/-- Freeing slots leaves a circuit that is not DISPLACED. -/
theorem freeSlots_keeps_circuit (rs : List SlotRef) (s : State) (o) (n : Nat) (c : Circuit) (hc : s.circuit n = some
    c) (hd : c.state ≠ .displaced) : (s.freeSlots o rs).circuit n = some c := by
  induction rs generalizing s with
  | nil => exact hc
  | cons r rs ih =>
    have e : s.freeSlots o (r :: rs) = (if ((s.mapEntry r.1 r.2).any fun e => decide (e.owner = o)) = true then s.freeSlot o r else s).freeSlots o rs := rfl
    rw [e]; apply ih; split
    · exact freeSlot_keeps_circuit _ _ _ _ _ hc hd
    · exact hc

/-- What stands at a slot stands at one of the slots that the list has. -/
theorem atSlot_range {α} {l : List (Option α)} {x : Nat} {e : α} (h : atSlot l x = some e) : 5 ≤ x ∧ x < 5 + l.length
    := by
  unfold atSlot at h; simp only [Config.firstPayload] at h
  split at h
  · next hx =>
    refine ⟨hx, ?_⟩
    by_contra hc
    rw [List.getElem?_eq_none (by omega)] at h; cases h
  · cases h

/-- Only payload slots have map entries. -/
theorem mapEntry_range {s : State} (hs : s.slots.down.length = 43 ∧ s.slots.up.length = 43) {d x e} (h : s.mapEntry d
    x = some e) : 5 ≤ x ∧ x ≤ 47 := by
  have := atSlot_range h
  cases d <;> simp only [SlotUnit.side] at this <;> omega

/-- The slots the map gives to an owner. -/
theorem mem_held_iff_owns {s : State} (hs : s.slots.down.length = 43 ∧ s.slots.up.length = 43) (o : Owner) (d x) : x ∈
    s.held o d ↔ s.owns o d x := by
  unfold State.held State.owns; rw [List.mem_filter, List.mem_range'_1]; simp only [Config.firstPayload, Config.payloadSlots]
  have : ((s.mapEntry d x).any fun e => decide (e.owner = o)) = true ↔ ∃ e, s.mapEntry d x = some e ∧ e.owner = o := by
    cases s.mapEntry d x <;> simp
  rw [this]
  exact ⟨fun h => h.2, fun h => ⟨by obtain ⟨e, h1, -⟩ := h; have := mapEntry_range hs h1; omega, h⟩⟩

/-- A circuit is whole when it owns every slot of both lists (R82). -/
theorem whole_iff {s : State} (hs : s.slots.down.length = 43 ∧ s.slots.up.length = 43) (n : Nat) (c : Circuit) :
    s.whole n c = true ↔ s.ownsAll n c := by
  unfold State.whole State.ownsAll
  simp only [Bool.and_eq_true, List.all_eq_true, decide_eq_true_eq, mem_held_iff_owns hs]
  exact ⟨fun h d => by cases d; exact h.1; exact h.2, fun h => ⟨h .down, h .up⟩⟩

/-- Writing a map entry changes the Slot Map unit alone. -/
theorem setEntry_frame (s : State) (d x e) : s.setEntry d x e = { s with slots := (s.setEntry d x e).slots } := by cases d <;> rfl

/-- What an owner owns depends on the Slot Map unit alone. -/
theorem owns_slots {s t : State} (h : s.slots = t.slots) (o d x) : s.owns o d x ↔ t.owns o d x := by unfold State.owns; rw [mapEntry_of_slots h]

/-- Whether a circuit owns all its slots depends on the Slot Map unit alone. -/
theorem ownsAll_slots {s t : State} (h : s.slots = t.slots) (n c) : s.ownsAll n c ↔ t.ownsAll n c := by
  unfold State.ownsAll; simp only [owns_slots h]

/-- Freeing a slot, with what its new owner is told (R72, R78, R82). -/
theorem freeSlot_letsGo (s : State) (hs : s.slots.down.length = 43 ∧ s.slots.up.length = 43) (o : Owner) (r : SlotRef)
    (hr : 5 ≤ r.2 ∧ r.2 ≤ 47) :
    LetsGo o r s (s.freeSlot o r) := by
  obtain ⟨f1, f2, -, f4, f5⟩ := freeSlot_spec s hs o r hr
  refine ⟨f2, fun hun => ?_, fun e hw => ?_⟩
  · have hnil : State.waitingAt s r = [] := by
      unfold State.waitingAt; rw [List.filter_eq_nil_iff]; intro e he; simpa using hun e he
    have hb : bestEntry (State.waitingAt s r) = none := by rw [hnil]; rfl
    rw [hb] at f1 f4
    refine ⟨f1, f4, ?_⟩
    have : s.freeSlot o r = s.setEntry r.1 r.2 none := by
      unfold State.freeSlot; rw [show (s.slots.reclaim.filter fun e => decide (e.dir = r.1 ∧ e.slot = r.2)) = State.waitingAt s r from rfl, hb]
    rw [this]; exact setEntry_frame _ _ _ _
  · have hb : bestEntry (State.waitingAt s r) = some e := bestEntry_of_wins hw
    have he : e.dir = r.1 ∧ e.slot = r.2 := by simpa using (List.mem_filter.mp (bestEntry_mem hb)).2
    rw [hb] at f1 f4
    set s₂ : State := { s.setEntry r.1 r.2 (some { owner := e.owner, prec := e.prec }) with
      slots := { (s.setEntry r.1 r.2 (some { owner := e.owner, prec := e.prec })).slots with
        reclaim := (s.setEntry r.1 r.2 (some { owner := e.owner, prec := e.prec })).slots.reclaim.erase e } } with hs₂
    have ht : s.freeSlot o r = s₂.tellRegained e o := by
      unfold State.freeSlot; rw [show (s.slots.reclaim.filter fun e => decide (e.dir = r.1 ∧ e.slot = r.2)) = State.waitingAt s r from rfl, hb]
    have hts : (s.freeSlot o r).slots = s₂.slots := by rw [ht, tellRegained_keeps_slots]
    have hs2 : s₂ = { s with slots := s₂.slots } := by
      rw [hs₂]; conv_lhs => rw [setEntry_frame]
    have hlen2 : s₂.slots.down.length = 43 ∧ s₂.slots.up.length = 43 := by rw [← hts]; exact f5
    refine ⟨f1, f4, fun l hl => ?_, fun n c hn hc hd hall => ?_, fun n hn hno => ?_⟩
    · rw [hts, ht]
      have : s₂.tellRegained e o = s₂.report (.slotEvent l e.dir e.slot .regained o none none s₂.now) := by unfold State.tellRegained; rw [hl]
      rw [this, he.1, he.2]
      conv_lhs => rw [hs2]
      rfl
    · rw [hts, ht]
      have h1 : s₂.tellRegained e o = s₂.circuitSlotRegained n := by unfold State.tellRegained; rw [hn]
      have hcc : s₂.circuit n = some c := by rw [hs2]; exact hc
      have hwh : s₂.whole n c = true := (whole_iff hlen2 n c).mpr ((ownsAll_slots hts n c).mp hall)
      have h2 : s₂.circuitSlotRegained n = s₂.changeCircuit n c (if s₂.isOnline c.source then .live else .muted) .slotsRegained none := by
        unfold State.circuitSlotRegained; rw [hcc]; simp only; rw [if_pos ⟨hd, hwh⟩]
      rw [h1, h2]
      have hon : s₂.isOnline c.source = decide ((s.station c.source).state = .online) := by rw [hs2]; rfl
      rw [hon]
      intro new
      conv_lhs => rw [hs2]
      by_cases hq : (s.station c.source).state = .online <;> simp only [new, hq, decide_true, decide_false, if_true, if_false, Bool.false_eq_true] <;>
        simp only [State.changeCircuit, State.setCircuit, State.report, State.now, hd, silence_eq_emptied]
    · rw [hts, ht]
      have h1 : s₂.tellRegained e o = s₂.circuitSlotRegained n := by unfold State.tellRegained; rw [hn]
      rw [h1]
      have hcc : s₂.circuit n = s.circuit n := by rw [hs2]; rfl
      have h2 : s₂.circuitSlotRegained n = s₂ := by
        unfold State.circuitSlotRegained; rw [hcc]
        cases hc : s.circuit n with
        | none => rfl
        | some c =>
          simp only; rw [if_neg]; rintro ⟨hd, hwh⟩
          exact hno c hc hd ((ownsAll_slots hts n c).mpr ((whole_iff hlen2 n c).mp hwh))
      rw [h2]; exact hs2

/-- The model's test for ownership. -/
theorem mapEntry_any_iff_owns (s : State) (o : Owner) (r : SlotRef) : ((s.mapEntry r.1 r.2).any fun e => decide
    (e.owner = o)) = true ↔ s.owns o r.1 r.2 := by
  unfold State.owns; cases s.mapEntry r.1 r.2 <;> simp

/-- Freeing slots is letting go, one by one, those that the owner owns (R72). -/
theorem freeSlots_through (o : Owner) (rs : List SlotRef) (hnd : rs.Nodup) (hin : ∀ r ∈ rs, 5 ≤ r.2 ∧ r.2 ≤ 47) (s :
    State) (hs : s.slots.down.length = 43 ∧ s.slots.up.length = 43) :
    Through (LetsGo o) (rs.filter fun r => (s.mapEntry r.1 r.2).any fun e => decide (e.owner = o)) s (s.freeSlots o
      rs) := by
  induction rs generalizing s with
  | nil => rfl
  | cons r rs ih =>
    rw [List.nodup_cons] at hnd
    have e : s.freeSlots o (r :: rs) = (if ((s.mapEntry r.1 r.2).any fun e => decide (e.owner = o)) = true then s.freeSlot o r else s).freeSlots o rs := rfl
    rw [e, List.filter_cons]
    by_cases hc : ((s.mapEntry r.1 r.2).any fun e => decide (e.owner = o)) = true
    · rw [if_pos hc, if_pos hc]
      have hr := hin r List.mem_cons_self
      have hl := freeSlot_letsGo s hs o r hr
      refine ⟨_, hl, ?_⟩
      have h := ih hnd.2 (fun x hx => hin x (List.mem_cons_of_mem _ hx)) (s.freeSlot o r) (freeSlot_spec s hs o r hr).2.2.2.2
      have hf : rs.filter (fun r' => ((s.freeSlot o r).mapEntry r'.1 r'.2).any fun e => decide (e.owner = o)) = rs.filter fun r' => (s.mapEntry r'.1 r'.2).any fun e => decide (e.owner = o) := by
        apply List.filter_congr; intro r' hr'
        rw [hl.map r'.1 r'.2 (by rintro h; exact hnd.1 (h ▸ hr'))]
      rw [hf] at h; exact h
    · rw [if_neg hc, if_neg hc]
      exact ih hnd.2 (fun x hx => hin x (List.mem_cons_of_mem _ hx)) s hs

/-- A claim's slots are in the order of R67. -/
theorem claimSlots_inOrder (down up : List Nat) : InOrder (claimSlots down up) := by
  unfold InOrder claimSlots; rw [List.pairwise_append]
  refine ⟨?_, ?_, ?_⟩
  · rw [List.pairwise_map]; exact (ascending_sorted down).imp fun h => .inr ⟨rfl, h⟩
  · rw [List.pairwise_map]; exact (ascending_sorted up).imp fun h => .inr ⟨rfl, h⟩
  · intro a ha b hb
    obtain ⟨x, -, rfl⟩ := List.mem_map.mp ha
    obtain ⟨y, -, rfl⟩ := List.mem_map.mp hb
    exact .inl ⟨rfl, rfl⟩

/-- The end of a circuit lets go the slots it owns, in order (R84, R85). -/
theorem circuitSlots_through (n : Nat) (c : Circuit) (s : State) (hs : s.slots.down.length = 43 ∧ s.slots.up.length =
    43) :
    ∃ l : List SlotRef, InOrder l ∧ (∀ d x, (d, x) ∈ l ↔ x ∈ c.slots d ∧ s.owns (.circuit n) d x)
      ∧ Through (LetsGo (.circuit n)) l s (s.freeSlots (.circuit n) (claimSlots c.down c.up)) := by
  refine ⟨_, List.Pairwise.filter _ (claimSlots_inOrder c.down c.up), fun d x => ?_, freeSlots_through _ _ (nodup_claimSlots _ _) (in_claimSlots _ _) s hs⟩
  rw [List.mem_filter, mem_claimSlots, mapEntry_any_iff_owns]
  constructor
  · rintro ⟨⟨-, h⟩, h2⟩; exact ⟨by cases d <;> exact h, h2⟩
  · rintro ⟨h, h2⟩
    refine ⟨⟨?_, by cases d <;> exact h⟩, h2⟩
    obtain ⟨e, h3, -⟩ := h2; exact mapEntry_range hs h3

/-- The state with the host link given. -/
def State.onLink (L : HostLink) (s : State) : State := { s with link := L }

Work order – Please print exactly what appears from the first line of the data through the line with "have := atSlot_range h", including both of those lines and nothing past them.

Completed exercise –
/-- Freeing slots leaves a circuit that is not DISPLACED. -/
theorem freeSlots_keeps_circuit (rs : List SlotRef) (s : State) (o) (n : Nat) (c : Circuit) (hc : s.circuit n = some
    c) (hd : c.state ≠ .displaced) : (s.freeSlots o rs).circuit n = some c := by
  induction rs generalizing s with
  | nil => exact hc
  | cons r rs ih =>
    have e : s.freeSlots o (r :: rs) = (if ((s.mapEntry r.1 r.2).any fun e => decide (e.owner = o)) = true then s.freeSlot o r else s).freeSlots o rs := rfl
    rw [e]; apply ih; split
    · exact freeSlot_keeps_circuit _ _ _ _ _ hc hd
    · exact hc

/-- What stands at a slot stands at one of the slots that the list has. -/
theorem atSlot_range {α} {l : List (Option α)} {x : Nat} {e : α} (h : atSlot l x = some e) : 5 ≤ x ∧ x < 5 + l.length
    := by
  unfold atSlot at h; simp only [Config.firstPayload] at h
  split at h
  · next hx =>
    refine ⟨hx, ?_⟩
    by_contra hc
    rw [List.getElem?_eq_none (by omega)] at h; cases h
  · cases h

/-- Only payload slots have map entries. -/
theorem mapEntry_range {s : State} (hs : s.slots.down.length = 43 ∧ s.slots.up.length = 43) {d x e} (h : s.mapEntry d
    x = some e) : 5 ≤ x ∧ x ≤ 47 := by
  have := atSlot_range h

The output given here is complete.